インハウスエディターに向いているのはどんな人?

大島悠氏(以下、大島):次のテーマに移ってお話の続きを伺いたいと思います。

おもしろいと思っているのが、2人とも出版社で編集をやっていたわけではなくて、それぞれぜんぜん違うご経歴をお持ちです。

今、編集やライティングをやっている方も、それ以外の方もいると思うんですけど、3人で「どういう人がインハウスエディターに向いているのか?」を考えたいと思います。

津田氏(以下、津田):私は新卒でコンサルティングファームに入って、業務改善などのコンサルティングを丸6年やっていました。

大島:編集とぜんぜん違いますよね(笑)。

津田:ぜんぜん違くて(笑)……ここにいることを本当にすいませんと思うんですけど。(社会人)7年目の時にクラシコムに転職したんですけど、そのときも別に編集職として入っていなくて、「お客様係」という問い合わせや受注対応がメインの業務で、チームの名前は「コミュニケーショングループ」と呼ばれていました。

私は転職した当時、問い合わせや受注対応をやることがミッションのチームだとは考えていなくて、お客さんとのコミュニケーションを担うチームだと考えて入りました。

うちの会社は「フィットする暮らし、つくろう」ということがタグラインになっているんですけど、他人のものさしではなく自分のものさしで、居心地良く生きるということについて考えていこうとしていました。

それをお買い物していただく中でどう感じてもらうかということもあるし、SNS(運用)ももともとは全部コミュニケーショングループにあった仕事です。
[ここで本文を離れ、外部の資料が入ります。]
-- ==== Sys2Proof/Syntax.lean ====
section
/-! DEFINITION. AVS-33, the 33 instructions of 30_encoding.md R63, with the operands of R80: one constructor per
row of opcode_table.json, in the table's order. -/

namespace Sys2Proof

/-- The instructions of AVS-33 (30_encoding.md R63). A 12-bit `imm` is inst[31:20] or its S-format scatter, an
`imm20` is inst[31:12], an `offset` is the byte offset with its constant bit 0 (R67, R69), a `shamt` is
inst[24:20], a `csr` is inst[31:20]. -/
inductive Instr where
  | add (rd rs1 rs2 : RegIdx)
  | sub (rd rs1 rs2 : RegIdx)
  | sll (rd rs1 rs2 : RegIdx)
  | slt (rd rs1 rs2 : RegIdx)
  | sltu (rd rs1 rs2 : RegIdx)
  | xor (rd rs1 rs2 : RegIdx)
  | srl (rd rs1 rs2 : RegIdx)
  | sra (rd rs1 rs2 : RegIdx)
  | or (rd rs1 rs2 : RegIdx)
  | and (rd rs1 rs2 : RegIdx)
  | addi (rd rs1 : RegIdx) (imm : BitVec 12)
  | slti (rd rs1 : RegIdx) (imm : BitVec 12)
  | sltiu (rd rs1 : RegIdx) (imm : BitVec 12)
  | xori (rd rs1 : RegIdx) (imm : BitVec 12)
  | ori (rd rs1 : RegIdx) (imm : BitVec 12)
  | andi (rd rs1 : RegIdx) (imm : BitVec 12)
  | slli (rd rs1 : RegIdx) (shamt : BitVec 5)
  | srli (rd rs1 : RegIdx) (shamt : BitVec 5)
  | srai (rd rs1 : RegIdx) (shamt : BitVec 5)
  | lui (rd : RegIdx) (imm20 : BitVec 20)
  | auipc (rd : RegIdx) (imm20 : BitVec 20)
  | lw (rd rs1 : RegIdx) (imm : BitVec 12)
  | sw (rs1 rs2 : RegIdx) (imm : BitVec 12)
  | beq (rs1 rs2 : RegIdx) (offset : BitVec 13)
  | bne (rs1 rs2 : RegIdx) (offset : BitVec 13)
  | blt (rs1 rs2 : RegIdx) (offset : BitVec 13)
  | bge (rs1 rs2 : RegIdx) (offset : BitVec 13)
  | bltu (rs1 rs2 : RegIdx) (offset : BitVec 13)
  | bgeu (rs1 rs2 : RegIdx) (offset : BitVec 13)
  | jal (rd : RegIdx) (offset : BitVec 21)
  | jalr (rd rs1 : RegIdx) (imm : BitVec 12)
  | csrr (rd : RegIdx) (csr : CsrIdx)
  | csrw (csr : CsrIdx) (rs1 : RegIdx)
deriving DecidableEq, Repr

end Sys2Proof
end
(その中で)入社して1年ぐらい経ったときに、バイヤーが1人辞めることになりました。編集チームからバイヤーチームに2人異動することになって、私は編集チームの人が足りないから、「津田さん異動して」ということになりました。

大島:玉突き人事みたいな(笑)。

津田:完全に玉突き人事で異動しているので、特別すごいスキルがあったということではないと思います。

コンサルティングと編集職の共通点

大島:コンサルティングでやっていた仕事と編集の仕事が「すごく似ている」と即答されていて、すごくおもしろいと思ったんですけど、そのあたりをお話しいただいてもいいですか?

津田:最初に話したように、編集をすごく狭義で捉えると、(もともと)コンテンツを作っていないとできない仕事になってしまうと思うんですけど。

大島:どうしても専門職というイメージがありますよね。

津田:そうですね。自分は良くも悪くも経験がないから、もう少し(編集を)幅広く捉えているというか、文章を書いて、写真を撮って、記事にするだけがエディターの仕事ではないと思っています。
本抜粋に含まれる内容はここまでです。